# Champion Lightweight Operator



## SA_Shooter (Jan 17, 2018)

aka CLWO. 

Here's mine. It's got a few custom touches...the G10 grips, I use Wilson Combat magazines, I sent it back to SACS for some trigger work, a rear slide cut, a low profile Bomar style fully adjustable rear sight with fiber optic front.


----------



## AllenFromPa (Dec 4, 2017)

Nice gun! Looks spensive hehe.


----------



## wirenut (Dec 16, 2015)

Nice firearm!!
I just got a Range Officer, weather has been too bad so I haven't taken it out yet.


----------



## SA_Shooter (Jan 17, 2018)

AllenFromPa said:


> Nice gun! Looks spensive hehe.


Thanks!

It ain't the cheapest one out there but, then again, it surely isn't super expensive, either.
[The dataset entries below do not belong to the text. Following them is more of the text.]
/-- A coherent read of up to 64 bytes that may lie in two lines. -/
def Block.readBytes (b : Block) (pa n : Nat) : Except RdErr Nat :=
  let k := 64 - pa % 64
  if n ≤ k then b.readAt pa n
  else
    match b.readAt pa k, b.readAt (pa + k) (n - k) with
    | .ok v, .ok w => .ok (v + w * 2 ^ (8 * k))
    | .error e, _ => .error e
    | _, .error e => .error e

/-- A coherent read by a lantern, its die's buffered stores in it (R236, R237). -/
def Block.lampRead (b : Block) (l pa n : Nat) : Except RdErr Nat := b.readOver (b.lantern l).stores pa n

/-- What a coherent read does at the home: its slice is touched or filled (R253, R256). -/
def Block.homeRead (b : Block) (pa : Nat) : Block :=
  match b.dom pa with
  | none => b
  | some a =>
    match b.readOnce (a / 64) with
    | .ok r => r.1
    | .error _ => b

/-- Consecutive words of n bytes. -/
def Block.wordsOver (b : Block) (stores : List Buffered) (n : Nat) : Nat → Nat → Except RdErr (List Nat)
  | _, 0 => .ok []
  | pa, k + 1 =>
    match b.readOver stores pa n with
    | .error e => .error e
    | .ok v =>
      match b.wordsOver stores n (pa + n) k with
      | .error e => .error e
      | .ok t => .ok (v :: t)

/-- Consecutive words read by the device. -/
def Block.readWords (b : Block) (n pa k : Nat) : Except RdErr (List Nat) := b.wordsOver [] n pa k
/-- Consecutive words read by a lantern. -/
def Block.lampWords (b : Block) (l n pa k : Nat) : Except RdErr (List Nat) := b.wordsOver (b.lantern l).stores n pa k

/-! ### Table entries (R213 to R219) -/

/-- Canonical virtual address: bits [63:57] equal bit 56 (R213). -/
def canonical (va : Nat) : Bool := decide (va < 2 ^ 56 ∨ (2 ^ 64 - 2 ^ 56 ≤ va ∧ va < 2 ^ 64))
/-- Whether a physical range meets the device register regions (R234). -/
def meetsDevice (pa len : Nat) : Bool := decide (pa < 0x4010000000000 ∧ 0x4000000000000 < pa + len)
/-- Bytes of a page of a level (R214). -/
def pageSize (level : Nat) : Nat := 2 ^ (12 + 9 * level)

/-- Fault causes of R223. -/
def causeNotMapped : Nat := 1
def causeNoRead : Nat := 2
def causeNoWrite : Nat := 3
def causeNoExec : Nat := 4
def causeNotRange : Nat := 5
def causeBadEntry : Nat := 6
def causeWalkError : Nat := 7
def causeNoWindow : Nat := 8
def causeBadVa : Nat := 9

/-- Whether a mirror-mode entry with V set breaks the map of R215 at its level. -/
def pteBad (level : Nat) (e : W64) : Bool :=
  let k := fld e 4 2
  let pa := fld e 12 45 * 4096
  fld e 57 7 != 0 || fld e 52 5 != 0 || k == 3 || (k == 0 && level == 0) || (k == 1 && level == 3) ||
  (k != 1 && (fld e 1 3 != 0 || bit e 6)) || (k != 2 && fld e 7 5 != 0) ||
  (k == 1 && ((bit e 2 && !bit e 1) || pa % pageSize level != 0 || meetsDevice pa (pageSize level)))

/-- The translation of a 32-byte range descriptor or window, given its physical base; none where it breaks R216 or
R219 (a window's V is checked by the caller). -/
def rangeXl (c : Nat) (d : BitVec 256) (pa : Nat) (paOk : Bool) : Option Xl :=
  let va := fld d 64 64
  let len := fld d 128 64
  if bit d 0 && fld d 4 60 == 0 && !(bit d 2 && !bit d 1) && canonical va && va % 65536 == 0 && len % 65536 == 0 &&
      decide (65536 ≤ len ∧ len ≤ 2 ^ 46 ∧ pa + len ≤ 2 ^ 52) && paOk && !meetsDevice pa len then
    some { ctx := c, va := va, len := len, pa := pa, r := bit d 1, w := bit d 2, x := bit d 3 }
  else none

/-- Whether a translation covers an address of a context. -/
def Xl.covers (x : Xl) (c va : Nat) : Bool := decide (x.ctx = c ∧ x.va ≤ va ∧ va < x.va + x.len)
/-- Whether a translation of a context meets a range, even partly (R228). -/
def Xl.meets (x : Xl) (c va len : Nat) : Bool := decide (x.ctx = c ∧ x.va < va + len ∧ va < x.va + x.len)

/-- What a walk ends in. -/
inductive WalkRes where
  | range (x : Xl)
  | page (level : Nat) (x : Xl) (hinted merged : Bool)
  | fault (cause : Nat) (ev : Option (Ev × Nat))
  | wait
deriving DecidableEq, Repr

/-- A read of a table that is not served (R221). -/
def tableErr (e : RdErr) (pa : Nat) : WalkRes :=
  match e with
  | .wait => .wait
  | .poison => .fault causeWalkError (some (.tablePoison, pa))
  | .unmapped => .fault causeWalkError (some (.tableUnreadable, pa))
  | .failed => .fault causeWalkError (some (.tableUnreadable, pa))

/-- The entry of one page (R215). -/
def pageXl (c va level : Nat) (e : W64) : Xl :=
  { ctx := c, va := va / pageSize level * pageSize level, len := pageSize level, pa := fld e 12 45 * 4096,
    r := bit e 1, w := bit e 2, x := bit e 3 }

/-- The merged entry of a run of 16 pages, none where a condition of R217 fails. -/
def runXl (c va level : Nat) (es : List Nat) : Option Xl :=
  match es.map (BitVec.ofNat 64) with
  | [] => none
  | e0 :: t =>
    let p0 := fld e0 12 45 * 4096
    let ok := ((e0 :: t).zipIdx).all (fun (e : W64 × Nat) =>
      bit e.1 0 && fld e.1 4 2 == 1 && bit e.1 6 && !pteBad level e.1 && fld e.1 1 3 == fld e0 1 3 &&
      fld e.1 12 45 * 4096 == p0 + e.2 * pageSize level)
    if ok && p0 % (16 * pageSize level) == 0 then
      some { ctx := c, va := va / (16 * pageSize level) * (16 * pageSize level), len := 16 * pageSize level, pa := p0,
             r := bit e0 1, w := bit e0 2, x := bit e0 3 }
    else none

/-- The first of k lines of a table that is not served to a lantern. -/
def Block.badLine (b : Block) (l pa : Nat) : Nat → Option (RdErr × Nat)
  | 0 => none
  | k + 1 =>
    match b.lampRead l pa 1 with
    | .error e => some (e, pa)
    | .ok _ => b.badLine l (pa + 64) k

/-- The mirror-mode walk of a lantern's chart from a table of a level: the result, the non-leaf entries passed, and the
addresses read (R214 to R217). -/
def Block.walkFrom (b : Block) (l c va : Nat) : Nat → Nat → WalkRes × List WalkEntry × List Nat
  | level, table =>
    let idx := va / pageSize level % (if level = 3 then 262144 else 512)
    let at_ := table + 8 * idx
    match b.lampRead l at_ 8 with
    | .error e => (tableErr e at_, [], [])
    | .ok v =>
      let e : W64 := BitVec.ofNat 64 v
      if !bit e 0 then (.fault causeNotMapped none, [], [at_])
      else if pteBad level e then (.fault causeBadEntry none, [], [at_])
      else if fld e 4 2 = 2 then
        let d := fld e 7 50 * 128
        match b.lampRead l d 32 with
        | .error x => (tableErr x d, [], [at_])
        | .ok w =>
          let dv : BitVec 256 := BitVec.ofNat 256 w
          match rangeXl c dv (fld dv 192 64) (fld dv 192 64 % 65536 == 0) with
          | some x => if x.covers c va then (.range x, [], [at_, d]) else (.fault causeBadEntry none, [], [at_, d])
          | none => (.fault causeBadEntry none, [], [at_, d])
      else if fld e 4 2 = 1 then
        if bit e 6 then
          let run := at_ / 128 * 128
          match b.badLine l run 2 with
          | some (x, bad) => (tableErr x bad, [], [at_])
          | none =>
            match b.lampWords l 8 run 16 with
            | .error x => (tableErr x run, [], [at_])
            | .ok es =>
              match runXl c va level es with
              | some x => (.page level x true true, [], [run, run + 64])
              | none => (.page level (pageXl c va level e) true false, [], [run, run + 64])
        else (.page level (pageXl c va level e) false false, [], [at_])
      else
        match level with
        | 0 => (.fault causeBadEntry none, [], [at_])
        | k + 1 =>
          let next := fld e 12 45 * 4096
          let r := b.walkFrom l c va k next
          (r.1, { ctx := c, level := k, va := va / pageSize (k + 1) * pageSize (k + 1), table := next } :: r.2.1, at_ :: r.2.2)

/-- The window that holds an address in offset mode (R219). -/
def windowRes (c va : Nat) (ds : List (BitVec 256)) : WalkRes :=
  let live := ds.filter (fun d => bit d 0)
  let inside (d : BitVec 256) : Bool := decide (fld d 64 64 ≤ va ∧ va < fld d 64 64 + fld d 128 64)
  match live.zipIdx.find? (fun (d : BitVec 256 × Nat) => inside d.1) with
  | none => .fault causeNoWindow none
  | some (d, i) =>
    let overlap := live.zipIdx.any (fun (o : BitVec 256 × Nat) =>
      o.2 != i && decide (fld o.1 64 64 < fld d 64 64 + fld d 128 64 ∧ fld d 64 64 < fld o.1 64 64 + fld o.1 128 64))
    match rangeXl c d ((fld d 64 64 + fld d 192 64) % 2 ^ 64) (fld d 192 64 % 65536 == 0) with
    | some x => if overlap then .fault causeBadEntry none else .range x
    | none => .fault causeBadEntry none

/-- A walk for a context: from the deepest cached non-leaf entry or the root, or the window table (R211, R219, R221). -/
def Block.walk (b : Block) (l c va : Nat) : WalkRes × List WalkEntry × List Nat :=
  let x := b.ctx c
  if x.offset then
    match b.badLine l x.xroot 8 with
    | some (e, pa) => (tableErr e pa, [], [])
    | none =>
      match b.lampWords l 32 x.xroot 16 with
      | .error e => (tableErr e x.xroot, [], [])
      | .ok ds => (windowRes c va (ds.map (BitVec.ofNat 256)), [], (List.range 8).map (fun i => x.xroot + 64 * i))
  else
    let held (k : Nat) : Option WalkEntry := (b.chart l).walks.find? (fun (w : WalkEntry) =>
      decide (w.ctx = c ∧ w.level = k ∧ w.va = va / pageSize (k + 1) * pageSize (k + 1)))
    match held 0 with
    | some w => b.walkFrom l c va 0 w.table
    | none =>
      match held 1 with
      | some w => b.walkFrom l c va 1 w.table
      | none =>
        match held 2 with
        | some w => b.walkFrom l c va 2 w.table
        | none => b.walkFrom l c va 3 x.xroot

/-! ### Lookup structures (R211, R212) -/

/-- TLB set of an address for a page class; the run of 16 pages that holds the page names the set (log entry 24). -/
def tlbSet (c level va : Nat) : Nat := Config.tlbHash c level (va / (16 * pageSize level)) % 512

/-- The TLB entry that matches, with its set and way. -/
def Chart.tlbFind (t : Chart) (c va : Nat) : List Nat → Option (Nat × Nat × Xl)
  | [] => none
  | k :: ks =>
    let s := tlbSet c k va
    match (tget {} t.tlb s).ways.find? (fun (e : Nat × Xl) => e.2.covers c va && (e.2.len == pageSize k || e.2.len == 16 * pageSize k)) with
    | some e => some (s, e.1, e.2)
    | none => t.tlbFind c va ks
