-- ==== Sys2Proof/Machine/Losses.lean ====
section
/-! DEFINITION. Losing a die, reset domains and error banks (18 R393 to R412), and the background scrub of caches (11 R262). -/

namespace Sys2Proof.Machine

/-! ### The sweep of a lost agent (R269, R405) -/

/-- A copy leaves a lost agent; a line held in M or E becomes poison in the slice (R395 point 3). -/
def Block.sweepCopy (b : Block) (a ln : Nat) : Block :=
  match tfind (b.line ln).copies a with
  | none => b
  | some c =>
    let b1 := if c.st = .s then b
      else let d := b.putSlice ln c.data true true
        { d with errors := { d.errors with made := tinc d.errors.made 3 1 } }
    let b2 := b1.dropCopy a ln
    b2.undir a ln

/-- The data of a line that was on its way to a lost requester is lost (R395 point 3). -/
def Block.poisonSlice (b : Block) (ln : Nat) (v : Line) : Block :=
  let d := b.putSlice ln v true true
  { d with errors := { d.errors with made := tinc d.errors.made 3 1 } }

/-- A transaction in flight whose requester is lost ends; data granted to it in E or M is poison (R269, R405). -/
def Block.sweepRequester (b : Block) (ln : Nat) (t : Txn) : Block :=
  let granted := t.gives == some .m || t.gives == some .e
  let b1 := match t.data with | some v => if granted then b.poisonSlice ln v.1 else b | none => b
  (b1.recallAll ln).endTxn ln

/-- The snoops that a lost agent has not answered are answered by its tile (R269). -/
def Block.sweepSnoops (b : Block) (a ln : Nat) (t : Txn) : Block :=
  let mine := t.snoops.filter (fun (x : Nat × Snoop) => x.1 == a)
  if mine = [] then b
  else
    let data := mine.any (fun (x : Nat × Snoop) => x.2 == .fwdS || x.2 == .fwdX || x.2 == .peek)
    let b1 := b.updTxn ln (fun u => { u with
      snoops := u.snoops.filter (fun (x : Nat × Snoop) => x.1 != a)
      data := if data then some (b.homeValue ln) else u.data })
    let b2 := if mine.any (fun (x : Nat × Snoop) => x.2 == .fwdS) then
        b1.updLine ln (fun l => { l with dir := .shared [t.req.agent] }) else b1
    b2.progress ln

/-- What a home does with one line for a lost agent. -/
def Block.sweepLine (b : Block) (a ln : Nat) : Block :=
  let b1 := (b.sweepCopy a ln).updLine ln (fun l => { l with queue := l.queue.filter (fun (r : HomeReq) => r.agent != a || (r.kind.watches && decide (64 ≤ a))) })
  match (b1.line ln).busy with
  | none => b1
  | some t =>
    if t.req.agent = a ∧ [ReqKind.rdS, .rdX, .upg, .rdOnce].contains t.req.kind = true then b1.sweepRequester ln t
    else b1.sweepSnoops a ln t

/-- Every home sweeps its directory for a lost agent (R405). -/
def Block.sweepAgent (b : Block) (a : Nat) : Block :=
  (b.lines.map Prod.fst).foldl (fun (c : Block) ln => c.sweepLine a ln) b

/-! ### Losing a lantern (R405) -/

/-- The DETAIL of DIE_LOST for a cause (R400). -/
def lossDetail : LossCause → Nat
  | .heartbeat => 0 | .cacheTags => 1 | .port => 2 | .commanded => 4

/-- Traffic of a fenced die: what it sent is discarded, what is sent to it is discarded and counted as landed; its SINKs run
on for nobody (R119, R178, R405). -/
def Block.fenceTraffic (b : Block) (l : Nat) : Block :=
  { b with
    xfers := (b.xfers.filter (fun (x : Xfer) => x.lantern != l)).map (fun (x : Xfer) =>
      if x.peer = some l then { x with chunks := [] } else x)
    sinkers := b.sinkers.map (fun (e : Nat × Sinker) => (e.1, { e.2 with ops := e.2.ops.map (fun (o : SinkOp) =>
      if o.lantern = l then { o with lantern := 64, tally := none } else o) })) }

/-- The watches of a lost lantern are removed but for those of its queue slots, which pass to its tile (R261, R405, R407). -/
def Block.sweepWatches (b : Block) (l : Nat) : Block :=
  let b1 := (b.updChart l (fun t => { t with resume := [] }))
  let b2 := { b1 with hws := b1.hws.map (fun (e : Nat × Hw) => if e.1 / 4 = l then (e.1, { e.2 with watch := none }) else e) }
  (b2.lines.filter (fun (e : Nat × LineSt) => e.2.watchers.contains l)).foldl
    (fun (c : Block) (e : Nat × LineSt) => c.unwatchLamp l e.1) b2

/-- What the tile does at the Join step with a hardware context of a lost die: the request joins DIE_LOST; a record whose
take had not reached its completion record is left to the tile (R405, R407). -/
def Block.lostHw (b : Block) (l d h : Nat) : Block :=
  let k := hwNo l h
  match (b.hw k).phase with
  | .free => b
  | .held 1 => { b with hws := tdel b.hws k }
  | _ =>
    let c := b.updHw k (fun w => { w with phase := .ended 0x70 d, claimWant := [], waiting := false, lateKind := 0 })
    if (c.hw k).check.isSome then c.freeHw l h else c.joinHw l h (c.hw k).compPa 0x70 d

/-- The bearing checks that a lost lantern leaves: uncaptured ones of its own, and those whose program it ran, are dropped; one
that waits for it goes to the next lantern (R420, R428). -/
def Block.lostChecks (b : Block) (l : Nat) : Block :=
  b.checks.foldl (fun (c : Block) (x : Check) =>
    if x.stage = 0 then (if x.lantern = l then c.dropCheck x.id else c)
    else if x.turn ≠ some l then c
    else if (c.checkHw x.id).isSome then c.dropCheck x.id
    else c.assignCheck x) b

/-- The loss of a lantern: detect, fence, sweep, release and join (R405). A join whose line is BUSY follows with JOIN. -/
def Block.loseLantern (b : Block) (l d : Nat) : Block :=
  let cmd := (b.lantern l).cmd
  let b1 := (b.record (unitLantern l) .dieLost [l, d] (errRec 3 0x14 l 0xFF 0x70 d)).setAlert 17
  let b2 := (b1.fenceTraffic l).updLantern l (fun x => { x with
    loss := .fencing, lossDetail := d, stores := [], claimers := [], opPending := none, boost := false, relightWaits := false, promoteTo := none, cmd := none,
    measureWaits := none })
  let b3 := (List.range 16).foldl (fun (c : Block) i => c.updBeam (l * 16 + i) (fun y => { y with queue := [], run := none })) b2
  let b4 := (b3.sweepAgent l).sweepWatches l
  let b5 := ((b4.updChart l (fun t => { t with refs := [] })).tryDrops).dropMember l
  let b6 := b5.updLantern l (fun x => { x with loss := .lost })
  let b7 := [0, 1, 2, 3].foldl (fun (c : Block) h => c.lostHw l d h) ((b6.lostChecks l).updSilent (fun x => { x with
    watch := match x.watch with | .drain n sp => if n = l then .idle else .drain n sp | w => w }))
  let b8 := match cmd with | some c => b7.finishSts c.2 c.1 .badState | none => b7
  let b9 := match (b.lantern l).measureWaits with | some m => b8.finishSts objAgeing m.2 .badState | none => b8
  b9.needSpare l

/-- LANTERN_LOST: no heartbeat for 8 µs, a lost clock, a double-bit tag error or a failed vertical port (R403, R405). -/
def execLanternLost (l : Nat) (cause : LossCause) (s : State) : Host.Outcome State Fault Refusal :=
  s.run (fun b => if 64 ≤ l ∨ !b.tray.rails ∨ (b.lantern l).loss ≠ .alive then b else b.loseLantern l (lossDetail cause))

/-- UnitReset (R409). -/
def objReset : Nat := 0x60000040

/-! ### Losing a keeper cluster (R248, R272, R404) -/

/-- A keeper cluster as a reporting unit (R289). -/
def unitCluster (cl : Nat) : Nat := unitNo 0x40 (0x200 + cl)
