-- ==== Sys2Proof/Machine/Ports.lean ====
section
/-! DEFINITION. Commands and events of the Ethernet ports (13 R290 to R303; 18 R403, R409). -/

namespace Sys2Proof.Machine

/-! ### Registers and reset (R294, R302) -/

/-- Objects of a port. -/
def objPort (p item : Nat) : Nat := 0x50000000 + p * 0x1000 + item

/-- ENABLE goes to a value: an engine that starts reads its post-ring table and watches the headers (R294, R296). -/
def Block.setEnable (b : Block) (p : Nat) (on : Bool) : Block :=
  let was := (b.port p).enable
  let c := b.updPort p (fun x => { x with enable := on })
  if on && !was && c.portOn p then (List.range 64).foldl (fun (a : Block) i => if thas (a.port p).rings i then a else a.loadPost p i) c
  else c

/-- PORT_ENABLE: ENABLE starts or stops fetching and delivery (R294). -/
def execPortEnable (p : Nat) (on : Bool) (s : State) : Host.Outcome State Fault Refusal :=
  s.run (fun b => if 2 ≤ p ∨ !b.tray.rails then b else b.setEnable p on)

/-- A port reset: outstanding descriptors complete FLUSHED, every QP that the engine knows enters ERROR, the registers and what the engine
holds take their reset values, the mode of PortMode comes into force, and the MACs have yet to acquire their links. It ends in one step:
RESETTING reads 1 in none of the states between (R14, R248, R294, R302, R408; DESIGN CHOICE, log entry 88). -/
def Block.resetPort (b : Block) (p : Nat) : Block :=
  let b1 := (b.knownQps p).foldl (fun (c : Block) i =>
    let d := c.loadPq p false i
    if (d.pq p false i).st = 0 then d else d.qpError p i) b
  let b2 := ((b1.port p).eths.map Prod.fst).foldl (fun (c : Block) i => (c.loadPq p true i).flushQueue p true i) b1
  let b3 := ((b2.port p).rings.map Prod.fst).foldl (fun (c : Block) i => c.dropPost p i) b2
  let b4 := b3.updPort p (fun x => {
    mode := b.cfg (objPort p 1) 0 % 4, resets := x.resets + 1
    wire := x.wire, owed := x.owed, fecBad := x.fecBad, dropped := x.dropped })
  let b5 : Block := { b4 with errors := { b4.errors with banks := tdel b4.errors.banks (unitPort p) } }
  let b6 := b5.restartLocal (unitPort p)
  if (b.port p).linkUp = 0 then b6 else b6.wire (6 + p)

/-- PORT_RESET: by RESET of the register region, or by PortReset, which is a command of the operator (R294, R302). -/
def execPortReset (r : PortResetReq) (s : State) : Host.Outcome State Fault Refusal :=
  s.run (fun b =>
    match r.role with
    | none => if 2 ≤ r.port ∨ !b.tray.rails ∨ (b.port r.port).resetting then b else b.resetPort r.port
    | some role => b.cmd role .operator 0x50 (fun c =>
      if 2 ≤ r.port then c.refuse .notFound
      else if !c.tray.rails then c.refuse .notNow
      else if (c.port r.port).resetting then c.refuse .busy
      else (c.resetPort r.port).done (objPort r.port 4) 0))

/-- Whether a queue of a port has work: descriptors posted or requests not acknowledged (R302). -/
def PortQueue.busy (q : PortQueue) : Bool := ahead32 q.sqProd q.sqCons != 0 || q.sent != []

/-- Whether a post ring has entries that the engine has not taken (R302). -/
def Block.ringBusy (b : Block) (x : PostRing) : Bool :=
  match x.copy with
  | some e => bit e 127 && (match b.peek (fld e 0 52) 4 with | some tail => ahead32 tail x.pos != 0 | none => false)
  | none => false

/-- PORT_HANG: an engine with work makes no progress for 10 ms and is reset (R302). -/
def execPortHang (p : Nat) (s : State) : Host.Outcome State Fault Refusal :=
  s.run (fun b =>
    let x := b.port p
    if !b.portOn p ∨ !(x.qps.any (fun (e : Nat × PortQueue) => e.2.busy) || x.eths.any (fun (e : Nat × PortQueue) => e.2.busy) ||
        x.rings.any (fun (e : Nat × PostRing) => b.ringBusy e.2)) then b
    else (b.record (unitPort p) .portHang [p] (errRec 3 0x14 p)).resetPort p)

/-- PORT_HEARTBEAT_LOST: the heartbeat of a port engine stops for 8 µs: reset as for a hang (R403). -/
def execPortHeartbeatLost (p : Nat) (s : State) : Host.Outcome State Fault Refusal :=
  s.run (fun b =>
    if 2 ≤ p ∨ !b.tray.rails ∨ (b.port p).resetting then b
    else (b.record (unitPort p) .portHang [p] (errRec 3 0x14 p)).resetPort p)

/-- UnitReset of a port, orderly or abrupt alike (R409). -/
def execUnitResetPort (role : Role) (p mode : Nat) (s : State) : Host.Outcome State Fault Refusal :=
  s.run (fun b => b.cmd role .service 0x60 (fun c =>
    if 2 ≤ p ∨ 2 ≤ mode then c.refuse .outOfRange
    else if !c.tray.rails then c.refuse .notNow
    else if (c.port p).resetting then c.refuse .busy
    else
      let d := c.accept objReset
      (d.resetPort p).finishSts objReset d.cmds.count .ok))

/-- Reload of a table entry: the engine's copy is dropped and read again at its next use; a post ring is watched, and so read,
at once (R294). -/
def Block.portReload (b : Block) (p kind i : Nat) : Block :=
  match kind with
  | 1 => if 16384 ≤ i then b else b.updPort p (fun x => { x with qps := x.qps.map (fun (e : Nat × PortQueue) =>
      if e.1 = i then (e.1, { e.2 with copy := none }) else e) })
  | 2 => if 4096 ≤ i then b else b.updPort p (fun x => { x with cqs := x.cqs.map (fun (e : Nat × Cq) =>
      if e.1 = i then (e.1, { e.2 with copy := none }) else e) })
  | 3 => b.updPort p (fun x => { x with mrs := tdel x.mrs i })
  | 4 =>
    if 64 ≤ i then b
    else let c := b.dropPost p i; if c.portOn p then c.loadPost p i else c
  | 5 => if 256 ≤ i then b else b.updPort p (fun x => { x with eths := x.eths.map (fun (e : Nat × PortQueue) =>
      if e.1 = i then (e.1, { e.2 with copy := none }) else e) })
  | _ => b

/-- RELOAD of a QP record (R294). -/
def execReloadQp (p i : Nat) (s : State) : Host.Outcome State Fault Refusal :=
  s.run (fun b => if 2 ≤ p ∨ !b.tray.rails then b else b.portReload p 1 i)
/-- RELOAD of a CQ entry (R294). -/
def execReloadCq (p i : Nat) (s : State) : Host.Outcome State Fault Refusal :=
  s.run (fun b => if 2 ≤ p ∨ !b.tray.rails then b else b.portReload p 2 i)
/-- RELOAD of an MR entry: acknowledged once every DMA under the old entry has performed, which is at once here (R294,
R309). -/
def execReloadMr (p i : Nat) (s : State) : Host.Outcome State Fault Refusal :=
  s.run (fun b => if 2 ≤ p ∨ !b.tray.rails then b else b.portReload p 3 i)
/-- RELOAD of a post-ring entry (R294). -/
def execReloadPostRing (p i : Nat) (s : State) : Host.Outcome State Fault Refusal :=
  s.run (fun b => if 2 ≤ p ∨ !b.tray.rails then b else b.portReload p 4 i)
/-- RELOAD of an Ethernet queue entry (R294). -/
def execReloadEthQueue (p i : Nat) (s : State) : Host.Outcome State Fault Refusal :=
  s.run (fun b => if 2 ≤ p ∨ !b.tray.rails then b else b.portReload p 5 i)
Costs did go up with the mods but not excessively so.


----------



## SA_Shooter (Jan 17, 2018)

wirenut said:


> Nice firearm!!
> I just got a Range Officer, weather has been too bad so I haven't taken it out yet.


Thanks! Nice lookin' RO ya got there!


----------



## AllenFromPa (Dec 4, 2017)

I found a great deal on a 1911. Hope it is still available in Feb. Im 200.00 shy of getting it this month.


----------



## berettatoter (Sep 1, 2011)

Sharp looking pistol there OP! :smt1099


----------